Voices of Music: Venetian Vespers

Michael Zwiebach on December 20, 2013

When we at SFCV write about Voices of Music, it’s usually about their series of videos of 17th and 18th-century music, which have so far racked up more than 14 million hits on YouTube and Vimeo. But, of course, they do give concerts. And here’s the one thing that co-founder and lutenist David Tayler wants you to know about the group’s upcoming “Venetian Vespers” concert: It’s going to be fun. Geeky fun, to be sure, and very unusual, because it spotlights the music of Monteverdi’s much younger contemporary, Alessandro Grandi, who succeeded the great man as director of music at St. Mark’s Cathedral. But that’s exactly what you want this time of year, in addition to all the cookie-cutter carols concerts.

“There’s going to be some improvisation, there’s going to be some ciaconnas [dances based on a repeating bass line]. You know, if you look at that early 17th century, they often were experimenting with forms and trying out new things. And they would also take a popular song and write sacred words to it. So it’s going to be serious, sacred music, but it’s going to be a fun concert.”

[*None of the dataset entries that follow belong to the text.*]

-- ==== Sys2Proof/Machine/Packet.lean ====
section
/-!
DEFINITION. Sys2Proof/Machine/Packet.lean: the header fields of a Fupex packet (11 R414, R415), how answers are formed
(11 R420), the arrival checks (11 R428), and how a packet is sealed and opened (14 R524, R525).
-/
namespace Sys2Proof.Machine

/-! ## Header fields (11 R414) -/

def pDst (p : Pkt) : Nat := wfld p.w0 0 15
def pSrc (p : Pkt) : Nat := wfld p.w0 15 15
def pTc (p : Pkt) : Nat := wfld p.w0 30 3
def pEpoch (p : Pkt) : Nat := wfld p.w0 33 1
def pOpc (p : Pkt) : Nat := wfld p.w0 34 6
def pLen (p : Pkt) : Nat := wfld p.w0 40 7
def pMcast (p : Pkt) : Nat := wfld p.w0 47 2
def pHops (p : Pkt) : Nat := wfld p.w0 49 6
def pFlags (p : Pkt) : Nat := wfld p.w0 55 8
def pAddr (p : Pkt) : Nat := wfld p.w1 0 57
def pFmt (p : Pkt) : Nat := wfld p.w1 57 4
def pRed (p : Pkt) : Nat := wfld p.w1 61 3
def pSpace (p : Pkt) : Nat := wfld p.w2 0 16
def pSeq (p : Pkt) : Nat := wfld p.w2 16 16
def pCtag (p : Pkt) : Nat := wfld p.w2 32 16
def pSync (p : Pkt) : Nat := wfld p.w2 48 16
def pKey (p : Pkt) : Nat := wfld p.w3 0 12
def pCode (p : Pkt) : Nat := wfld p.w3 12 8
def pArg (p : Pkt) : Nat := wfld p.w3 20 8
def pIcv (p : Pkt) : Nat := wfld p.w3 32 32

/-- FLAGS bits (11 R415). -/
def pRetx (p : Pkt) : Bool := (pFlags p).testBit 0
def pGrid (p : Pkt) : Bool := (pFlags p).testBit 1
def pNoack (p : Pkt) : Bool := (pFlags p).testBit 2
def pPoison (p : Pkt) : Bool := (pFlags p).testBit 3

/-- A word with one field replaced. -/
def wset (w : Word) (lo n v : Nat) : Word := toW (setFld w.toNat lo n v)

/-- Header fields by name, from which a header is built. -/
structure Hdr where
  dst : Nat := 0
  src : Nat := 0
  tc : Nat := 0
  epoch : Nat := 0
  opc : Nat := 0
  len : Nat := 0
  mcast : Nat := 0
  hops : Nat := 0
  flags : Nat := 0
  addr : Nat := 0
  fmt : Nat := 0
  red : Nat := 0
  space : Nat := 0
  seq : Nat := 0
  ctag : Nat := 0
  sync : Nat := 0
  key : Nat := 0
  code : Nat := 0
  arg : Nat := 0
  icv : Nat := 0
deriving DecidableEq, Repr

/-- A packet with these header fields and this payload (11 R414). -/
def mkPkt (h : Hdr) (pay : List Byte) : Pkt where
  w0 := toW (h.dst % 2 ^ 15 + h.src % 2 ^ 15 * 2 ^ 15 + h.tc % 8 * 2 ^ 30 + h.epoch % 2 * 2 ^ 33 + h.opc % 64 * 2 ^ 34 +
    h.len % 128 * 2 ^ 40 + h.mcast % 4 * 2 ^ 47 + h.hops % 64 * 2 ^ 49 + h.flags % 256 * 2 ^ 55)
  w1 := toW (h.addr % 2 ^ 57 + h.fmt % 16 * 2 ^ 57 + h.red % 8 * 2 ^ 61)
  w2 := toW (h.space % 2 ^ 16 + h.seq % 2 ^ 16 * 2 ^ 16 + h.ctag % 2 ^ 16 * 2 ^ 32 + h.sync % 2 ^ 16 * 2 ^ 48)
  w3 := toW (h.key % 4096 + h.code % 256 * 2 ^ 12 + h.arg % 256 * 2 ^ 20 + h.icv % 2 ^ 32 * 2 ^ 32)
  pay := pay

/-- The fields of a packet's header. -/
def hdrOf (p : Pkt) : Hdr where
  dst := pDst p
  src := pSrc p
  tc := pTc p
  epoch := pEpoch p
  opc := pOpc p
  len := pLen p
  mcast := pMcast p
  hops := pHops p
  flags := pFlags p
  addr := pAddr p
  fmt := pFmt p
  red := pRed p
  space := pSpace p
  seq := pSeq p
  ctag := pCtag p
  sync := pSync p
  key := pKey p
  code := pCode p
  arg := pArg p
  icv := pIcv p

/-- The eight payload bytes of word `i`, as a number. -/
def payWord (p : Pkt) (i : Nat) : Nat := leNat ((p.pay.drop (8 * i)).take 8)

/-- Line `k` of a payload. -/
def payLine (p : Pkt) (k : Nat) : List Byte := (p.pay.drop (64 * k)).take 64

/-- One 64-byte payload line of the given words, zero after them. -/
def lineOfWords (ws : List Nat) : List Byte :=
  let b := ws.flatMap (leBytes 8)
  b ++ List.replicate (64 - b.length) 0

/-- The TC an answer to a request travels on (11 R419). -/
def answerTc (req : Pkt) : Nat := if pTc req = 1 then 2 else 5

/-- An answer to a request (11 R420). -/
def mkAnswer (node : Nat) (req : Pkt) (opc tc len flags code arg sync : Nat) (pay : List Byte) : Pkt :=
  mkPkt { dst := pSrc req, src := node, tc := tc, opc := opc, len := len, flags := flags, addr := pAddr req,
          space := pSpace req, seq := pSeq req, ctag := pCtag req, key := pKey req, code := code, arg := arg,
          sync := sync } pay

/-! ## Arrival checks (11 R428) -/

/-- Opcodes of 11 R419, the coherence opcodes of 09 R355 among them. -/
def opcListed (o : Nat) : Bool :=
  (decide (1 ≤ o) && decide (o ≤ 0xA)) || (decide (0x10 ≤ o) && decide (o ≤ 0x18)) || o == 0x1C || o == 0x1E

/-- TCs allowed for an opcode (11 R419, 09 R355). -/
def tcAllowed (o tc : Nat) : Bool :=
  if o = 0x01 then tc == 3 || tc == 0
  else if o = 0x02 ∨ o = 0x04 then tc == 5 || tc == 0
  else if o = 0x03 then tc == 4 || tc == 5 || tc == 6 || tc == 0
  else if o = 0x05 ∨ o = 0x06 then tc == 4
  else if o = 0x07 then tc == 5
  else if o = 0x08 ∨ o = 0x09 ∨ o = 0x0A then tc == 6
  else if o = 0x15 ∨ o = 0x17 then tc == 2
  else if 0x10 ≤ o ∧ o ≤ 0x16 then tc == 1
  else if o = 0x18 then tc == 2 || tc == 5
  else if o = 0x1C then tc == 7
  else if o = 0x1E then tc == 2 || tc == 5 || tc == 0
  else false

/-- LEN allowed for an opcode; a write-back's follows the state it gives up (11 R419, 09 R355). -/
def lenAllowed (p : Pkt) : Bool :=
  let o := pOpc p
  let n := pLen p
  if o = 0x02 ∨ o = 0x03 ∨ o = 0x05 then decide (1 ≤ n) && decide (n ≤ 64)
  else if o = 0x06 ∨ o = 0x07 ∨ o = 0x09 ∨ o = 0x0A ∨ o = 0x14 ∨ o = 0x15 then n == 1
  else if o = 0x08 then n == 1 || n == 2
  else if o = 0x13 then if pRed p = 0 then n == 0 else n == 1
  else if o = 0x1C then n == 0 || n == 1
  else n == 0

/-- The fields SPACE, ADDR, FMT, RED_OP, SYNC_ID, CODE, ARG that an opcode uses, bits 0 to 6 (11 R419). -/
def usesMask (o : Nat) : Nat :=
  if o = 0x01 ∨ o = 0x02 ∨ o = 0x04 then 0b1000011
  else if o = 0x03 ∨ o = 0x07 then 0b0000011
  else if o = 0x05 then 0b0011111
  else if o = 0x06 ∨ o = 0x1E then 0b1100011
  else if o = 0x08 then 0b0010001
  else if o = 0x09 then 0b0000001
  else if o = 0x18 then 0b1110011
  else if o = 0x1C then 0b0110000
  else if 0x10 ≤ o ∧ o ≤ 0x17 then 0b0001011
  else 0

/-- Opcodes on which RETX may not be set (11 R428 check 4). -/
def notRequest (o : Nat) : Bool :=
  [0x02, 0x04, 0x07, 0x0A, 0x14, 0x15, 0x16, 0x17, 0x18, 0x1C, 0x1E].contains o

/-- A reserved bit or an unused field is set, or a field is misused (11 R428 check 4). -/
def fieldFail (p : Pkt) : Bool :=
  let m := usesMask (pOpc p)
  (p.w0.toNat.testBit 63) || wfld p.w3 28 4 != 0 || decide (16 ≤ pFlags p) ||
  (!m.testBit 0 && pSpace p != 0) || (!m.testBit 1 && pAddr p != 0) || (!m.testBit 2 && pFmt p != 0) ||
  (!m.testBit 3 && pRed p != 0) || (!m.testBit 4 && pSync p != 0) || (!m.testBit 5 && pCode p != 0) ||
  (!m.testBit 6 && pArg p != 0) ||
  ((pOpc p == 0x02 || pOpc p == 0x04) && !pPoison p && pArg p != 0) ||
  pAddr p % 64 != 0 || (pRetx p && notRequest (pOpc p))

/-- A sub-code or argument that the opcode does not list (11 R428 check 8). -/
def subcodeFail (p : Pkt) : Bool :=
  let o := pOpc p
  if o = 0x01 then pArg p == 0 || decide (64 < pArg p)
  else if o = 0x06 then pCode p == 0 || decide (4 < pCode p) || decide (8 ≤ pArg p)
  else if o = 0x05 then decide (4 ≤ pRed p)
  else if o = 0x18 then pCode p == 0 || decide (2 < pCode p)
  else if o = 0x1E then pCode p == 0 || decide (15 < pCode p)
  else if o = 0x1C then pCode p == 0 || decide (3 < pCode p) || pLen p != b2n (pCode p == 3)
  else false

/-- The first arrival check of 11 R428 that a packet fails on a port; 0 when it passes. -/
def arrivalFail (node : Nat) (trusted : Bool) (p : Pkt) : Nat :=
  let tc := pTc p
  if !opcListed (pOpc p) then 1
  else if !tcAllowed (pOpc p) tc || ((tc == 0 || tc == 7) && !trusted) then 2
  else if !lenAllowed p then 3
  else if fieldFail p then 4
  else if pMcast p == 3 || (pMcast p != 0 && pOpc p != 0x03 && pOpc p != 0x0A) || (pGrid p && pMcast p != 1) then 5
  else if pFmt p ≥ 13 then 6
  else if pSrc p == node then 7
  else if subcodeFail p then 8
  else 0

/-! ## Sealing (14 R524) -/

/-- The header bytes as additional authenticated data: EPOCH, HOPS and ICV zero, and on a multicast packet DST_NODE,
MCAST and GRID zero as well (14 R524). -/
def sealAad (p : Pkt) : List Byte :=
  let w0 := setFld (setFld p.w0.toNat 33 1 0) 49 6 0
  let w0 := if pMcast p = 0 then w0 else setFld (setFld (setFld w0 0 15 0) 47 2 0) 56 1 0
  wordsToBytes [toW w0, p.w1, p.w2, wset p.w3 32 32 0]

/-- The 12-byte nonce (14 R524). -/
def sealNonce (p : Pkt) : List Byte :=
  leBytes 2 (pSrc p) ++ leBytes 2 (if pMcast p = 0 then pDst p else 0) ++ [toB (pOpc p), 0] ++
  leBytes 2 (pSeq p) ++ leBytes 2 (pCtag p) ++ leBytes 2 (pKey p)

/-- The authentication tag that a packet's header and ciphertext carry in ICV (14 R524). -/
def sealTag (key : List Byte) (p : Pkt) (ct : List Byte) : Nat :=
  leNat ((gcmTag key (sealNonce p) (sealAad p) ct).take 4)

/-- A packet sealed under a key: its payload replaced by ciphertext, its ICV set. -/
def sealWith (key : List Byte) (p : Pkt) : Pkt :=
  let ct := gcmCrypt key (sealNonce p) p.pay
  { p with pay := ct, w3 := wset p.w3 32 32 (sealTag key p ct) }

/-- A sealed packet opened; none where its ICV differs. -/
def openWith (key : List Byte) (p : Pkt) : Option Pkt :=
  if sealTag key p p.pay = pIcv p then some { p with pay := gcmCrypt key (sealNonce p) p.pay } else none

end Sys2Proof.Machine
end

And audience involvement is encouraged: Asked about the big symphony orchestra concert bugaboo of clapping between movements, Tayler responded animatedly, “I don’t care at all. I think this idea that the church was a quiet place is kind of a 20th-century idea. You know churches [in the 17th Century] were gathering places. And I think they were not quiet; I mean they brought their dogs in. How quiet could they have been?”

“For those that had their own, private chapels,” Tayler continued, “I can’t see that there was that much difference between the opera and the sacred services on some level. You know, they wanted big stars to perform amazing music. And they wanted their music to be sacred sometimes and sometimes secular. But either way, they wanted a virtuoso component in their music.”

Tayler, recorder and keyboard player Hanneke van Proosdij (with whom he co-founded VoM), and the musicians they play with have played together for decades. But beyond the core musicians, the group brings in many virtuosi to play with them. In this case, they’re bringing in a scholar for pre-concert lectures — John Kurtzman of Washington University, St. Louis — who, Tayler says, “has written more books on Monteverdi than I’ve read.” Lectures begin 45 minutes before the concert.

The music itself is an imaginative reconstruction of a Christmas vespers service, with much of the music taken from one of Grandi’s last publications. His music may prove to be a revelation to lovers of Monteverdi: clear, filled with direct melody and a simplicity of style. He’s another of the undeservedly ignored composers of the 17th century. Discovering this music, together with the musicians (who are playing this music for the first time, from all-new editions) should be a beautiful Christmas break, but also plenty of “fun.”